Tallahassee's Old Floridian Hotel was the source of four huge 19th-century windows that were placed at the ends of the main hallways on each side of the first floor. The ceilings are thirteen-feet tall to frame the jumbo windows. The staircase off the grand foyer used pine from the Old Ormond Hotel which opened in 1888 and was built by Henry Flagler. Other historic elements from the Ormond Hotel include fireplace mantels, doorknobs, and other hardware. Flooring throughout the house is heart-of-pine. Construction on a two-story Plantation house was begun in 1990 and completed the following year.
There are formal living and dining rooms, a library with a comfortable reading area, a parlor with a wet bar, a chef's kitchen outfitted with high-end appliances and an informal dining area; a separate caterer’s kitchen; a butler’s pantry, an office, a Home cinema featuring pediments and light fixtures once in the old Florida Capital building, and a screened porch overlooking the landscaped backyard. The second-floor porch has a view of the lake.

===Honors===
- FSU Football Hall of Fame 1991
- Moore-Stone Award
- the Circle of Gold Award
- FSU Distinguished Service Award
- honorary Doctorate of Letters from Flagler College.
- T. K. Wetherell History and Social Sciences building named for him at Tallahassee Community College
- Bronze statue of T.K. Wetherell at FSU's Westcott Plaza, unveiled in January 2010
- the 8-floor FSU University Center Building "A" was named the T.K. Wetherell Building

===Health===
Wetherell was diagnosed with prostate cancer in 2002.

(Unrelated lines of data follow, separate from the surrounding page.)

-- ==== Sys2Proof/Machine/Control.lean ====
section
/-! DEFINITION. Control flow (R181 to R186) and scalar memory (R179, R180). -/

namespace Sys2Proof.Machine

/-! ### Branches -/

def State.jump (s : State) (g : Nat) (pc : W64) : State :=
  s.modG g fun x => { x with arch := { x.arch with pc := pc } }

/-- PC + 4 × imm, modulo 2^64 (R181). -/
def branchTarget (c : Cx) (o : Operand) : W64 := c.pc + BitVec.ofInt 64 (4 * opImm o)

/-- Go to a target if a condition holds. -/
def branchIf (b : Bool) (c : Cx) (o : Operand) (s : State) : State :=
  if b then s.jump c.g (branchTarget c o) else s

/-- The BR packet: taken, indirect, and the target of an indirect transfer (R389). -/
def brPacket (taken indirect : Bool) (target : W64) : Nat × W64 × W64 × W64 :=
  (2, BitVec.ofNat 64 ((if taken then 1 else 0) + if indirect then 2 else 0), if indirect then target else 0, 0)

/-- Whether a conditional branch is taken: BRZ, BRNZ on a scalar, BRANY, BRALL, BRNONE on a predicate (R182). -/
def scalarZero (c : Cx) (s : State) : Bool := (sArg s c c.e.d).1 == 0
def predAny (c : Cx) (s : State) : Bool := (s.regsOf c.g).pv (opReg c.e.d) &&& (s.grp c.g).live != 0
def predAll (c : Cx) (s : State) : Bool :=
  (s.regsOf c.g).pv (opReg c.e.d) &&& (s.grp c.g).live == (s.grp c.g).live

/-- A branch on a scalar: poison of the condition traps (R182). -/
def scalarBranch (taken : Cx → State → Bool) : Eff := fun c s =>
  if (sArg s c c.e.d).2 then .error (.trap (.poisonOf [(1, true)])) else .ok (branchIf (taken c s) c c.e.a s)

def predBranch (taken : Cx → State → Bool) : Eff := fun c s => .ok (branchIf (taken c s) c c.e.a s)

/-- BRA (R182). -/
def execBra (e : Enc) (s : State) : Out :=
  issueT (.bra e) e (fun _ _ => some (brPacket true false 0)) (fun c s => .ok (branchIf true c c.e.d s)) s

/-- BRZ (R182). -/
def execBrz (e : Enc) (s : State) : Out :=
  issueT (.brz e) e (fun c s => some (brPacket (scalarZero c s) false 0)) (scalarBranch scalarZero) s

/-- BRNZ (R182). -/
def execBrnz (e : Enc) (s : State) : Out :=
  issueT (.brnz e) e (fun c s => some (brPacket (!scalarZero c s) false 0)) (scalarBranch fun c s => !scalarZero c s) s

/-- BRANY (R182). -/
def execBrany (e : Enc) (s : State) : Out :=
  issueT (.brany e) e (fun c s => some (brPacket (predAny c s) false 0)) (predBranch predAny) s

/-- BRALL (R182). -/
def execBrall (e : Enc) (s : State) : Out :=
  issueT (.brall e) e (fun c s => some (brPacket (predAll c s) false 0)) (predBranch predAll) s

/-- BRNONE (R182). -/
def execBrnone (e : Enc) (s : State) : Out :=
  issueT (.brnone e) e (fun c s => some (brPacket (!predAny c s) false 0)) (predBranch fun c s => !predAny c s) s

/-! ### The call stack (R183) -/

/-- The call-stack trap, with the depth in s2 (R183, R286). -/
def callStackTrap (depth : Nat) : Stop := .trap (.at_ .callStack (BitVec.ofNat 64 depth))

/-- Push the return PC and go to a target; at depth 64 the call traps. A 17th entry waits until CALL_STACK_SPILL has
written the outermost one, which waits until the reach that pushed it has cleared (R183). DEDUCED (log 48): where that is the
executing reach, the call waits for as long as that reach executes, which ends at a head only (R248). -/
def pushCall (target : W64) : Eff := fun c s =>
  let x := s.grp c.g
  let n := x.arch.regs.calls.length
  if 64 ≤ n then .error (callStackTrap 64)
  else if 16 ≤ n - x.arch.regs.spilled then .error .hold
  else .ok ((s.modR c.g fun r => { r with calls := (c.pc + 12) :: r.calls }).jump c.g target)

/-- A jump target in a scalar: poison, then alignment (R183). DESIGN CHOICE (log 49): CALLI raises these before the
call-stack trap of depth 64. -/
def jumpArg (c : Cx) (s : State) : Except Stop W64 :=
  let a := sArg s c c.e.d
  if a.2 then .error (.trap (.poisonOf [(1, true)]))
  else if a.1.extractLsb' 0 2 != 0 then .error (.trap (.operandN 1))
  else .ok a.1

/-- CALL (R183). -/
def execCall (e : Enc) (s : State) : Out :=
  issueT (.call e) e (fun _ _ => some (brPacket true false 0)) (fun c s => pushCall (branchTarget c c.e.d) c s) s

/-- CALLI (R183). -/
def execCalli (e : Enc) (s : State) : Out :=
  issueT (.calli e) e (fun c s => some (brPacket true true (sArg s c c.e.d).1))
    (fun c s =>
      match jumpArg c s with
      | .error t => .error t
      | .ok a => pushCall a c s) s

/-- RET (R183). -/
def execRet (e : Enc) (s : State) : Out :=
  issueT (.ret e) e (fun c s => some (brPacket true true ((s.regsOf c.g).calls.headD 0)))
    (fun c s =>
      match (s.regsOf c.g).calls with
      | [] => .error (callStackTrap 0)
      | pc :: rest =>
        .ok ((s.modR c.g fun r => { r with calls := rest, spilled := min r.spilled rest.length }).jump c.g pc)) s

/-- JMPI (R183). -/
def execJmpi (e : Enc) (s : State) : Out :=
  issueT (.jmpi e) e (fun c s => some (brPacket true true (sArg s c c.e.d).1))
    (fun c s =>
      match jumpArg c s with
      | .error t => .error t
      | .ok a => .ok (s.jump c.g a)) s

/-- LOOP (R184). -/
def execLoop (e : Enc) (s : State) : Out :=
  issueT (.loop e) e (fun c s => some (brPacket ((sArg s c c.e.d).1 - 1 != 0) false 0))
    (fun c s =>
      let d := sArg s c c.e.d
      if d.2 then .error (.trap (.poisonOf [(1, true)]))
      else .ok (branchIf (d.1 - 1 != 0) c c.e.a (s.putS c.g (opReg c.e.d) (d.1 - 1) false))) s

/-- NOP (R185). -/
def execNop (e : Enc) (s : State) : Out := issue (.nop e) e (fun _ s => .ok s) s

/-- YIELD: n front-end cycles not ready; 0, or none written, means 8 (R185). -/
def execYield (e : Enc) (s : State) : Out :=
  issue (.yield e) e
    (fun c s =>
      let n := (opImm c.e.d).toNat
      .ok (s.modG c.g fun x =>
        { x with yieldUntil := (s.cor (s.coreOf c.g)).fe + 1 + if n = 0 then 8 else n })) s

/-- EXIT at gate depth 0: DONE, the call stack discarded, the reach ending with it (R186, R338). Inside a
frame: the callee has failed (R186, R285). -/
def exitEff : Eff := fun c s =>
  if s.depthOf c.g = 0 then
    .ok (((s.modR c.g fun r => { r with calls := [], spilled := 0 }).modG c.g fun x => { x with st := .done }).endReach c.g)
  else .error (.goto (s.startSynth c.g 1 0))

/-- EXIT (R186). -/
def execExit (e : Enc) (s : State) : Out := issue (.exit e) e exitEff s

/-! ### Scalar memory (R179, R180) -/

def MWidth.n : MWidth → Nat
  | .b8 => 1
  | .b16 => 2
  | .b32 => 4
  | .b64 => 8

def UWidth.n : UWidth → Nat
  | .b8 => 1
  | .b16 => 2
  | .b32 => 4

/-- Extend the low 8n bits of a value. -/
def extend64 (signed : Bool) (n v : Nat) : W64 :=
  BitVec.ofNat 64 (if signed ∧ 2 ^ (8 * n - 1) ≤ v then 2 ^ 64 - 2 ^ (8 * n) + v else v)

/-- A load enters the group's outstanding loads and counts on cld (R236). -/
def State.pushLoad (s : State) (g : Nat) (l : PendLoad) : State :=
  s.modG g fun x => { x with loads := x.loads ++ [l], cld := x.cld + 1 }

/-- SLD and SLDU: the value is read in program order and written back when it returns. -/
def sldEff (signed : Bool) (n : Nat) : Eff := fun c s =>
  let o := readOff (s.regsOf c.g) c.e.b 0
  if o.2 then .error (.trap (.poisonOf [(3, true)]))
  else
    match s.globalAccess c.g (opReg c.e.a) Need.load n true false [o.1] with
    | .error t => .error t
    | .ok (kss, s1) =>
      match s1.prepRead c.g kss.flatten with
      | .error t => .error t
      | .ok s2 =>
        let bs := kss.flatten.map fun k => s2.viewByte c.g k
        .ok (s2.pushLoad c.g
          { reach := s2.reachId c.g, dst := .inl (opReg c.e.d), vals := []
            sval := extend64 signed n (leNat (bs.map (·.1))), spoison := bs.any (·.2)
            peers := if kss.flatten.any isPeerKey then [0] else [], cws := [(0, s2.hbmWords c.g kss.flatten)] })

/-- SLD (R179). -/
def execSld (w : MWidth) (e : Enc) (s : State) : Out := issue (.sld w e) e (sldEff true (MWidth.n w)) s

/-- SLDU (R179). -/
def execSldu (w : UWidth) (e : Enc) (s : State) : Out := issue (.sldu w e) e (sldEff false (UWidth.n w)) s

/-- SST (R179). -/
def sstEff (n : Nat) : Eff := fun c s =>
  let o := readOff (s.regsOf c.g) c.e.a 0
  let d := sArg s c c.e.b
  if o.2 || d.2 then .error (.trap (.poisonOf [(2, o.2), (3, d.2)]))
  else
    match s.globalAccess c.g (opReg c.e.d) Need.store n false true [o.1] with
    | .error t => .error t
    | .ok (kss, s1) =>
      .ok (s1.poundStore c.g ((kss.flatten.zip (bytesLE n d.1.toNat)).map fun x => (x.1, x.2, false)))

/-- SST (R179). -/
def execSst (w : MWidth) (e : Enc) (s : State) : Out := issue (.sst w e) e (sstEff (MWidth.n w)) s

/-- ANCH (R180). -/
def anchEff : Eff := fun c s =>
  let a := sArg s c c.e.a
  let l := sArg s c c.e.b
  if a.2 || l.2 then .error (.trap (.poisonOf [(2, a.2), (3, l.2)]))
  else
    .ok (s.modR c.g fun r =>
      { r with x := r.x.setIfInBounds (opReg c.e.d) (s.anchor (s.coreOf c.g) (s.asid c.g a.1) a.1 l.1) })

/-- ANCH (R180). -/
def execAnch (e : Enc) (s : State) : Out := issue (.anch e) e anchEff s

end Sys2Proof.Machine
end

Wetherell had been seeing physicians at the Mayo Clinic in Jacksonville for several years, but in 2009 his doctors referred him to M.D. Anderson Cancer Center. His wife Ginger accompanied him to the facility in Houston and they returned every three weeks for more treatments. However, his cancer battle began to take more and more of his time.

Wetherell stated, “We’ve been through Expandia and all the drugs. They work for a while and then they quit working. I’ve done different trials. The bottom line is, I knew that this was coming to some degree or another. I knew I couldn’t do the stuff I needed to do at FSU. It’s just a 24/7 job. It’s a great job, I’m glad I did it. But I knew I couldn’t do it at the level I knew it needed to be done.” Wetherell had hoped for a few more years; he was only 65. He resigned as FSU's president on January 31, 2010.

Until his death, he and his wife lived at the 983-acre Oak Hill Plantation in Jefferson County, Florida, east of Tallahassee. He was a fan of hunting birds including turkey, dove and quail on the estate. In October 2003 he and his wife announced the donation of the $10 million Oak Hill Plantation to FSU after they die, and in 2012 or 2013 he changed his will to leave it to his wife. He also owned a ranch in Montana where he invited family and friends to spend time during summers.
A close friend noted that Wetherell also loved country music, NASCAR, Blue Bell ice cream and fried food. His FSU bio claimed that his interests included athletics, hunting & fishing, aviation and travel.

He died from complications due to cancer on December 16, 2018, six days before his 73rd birthday.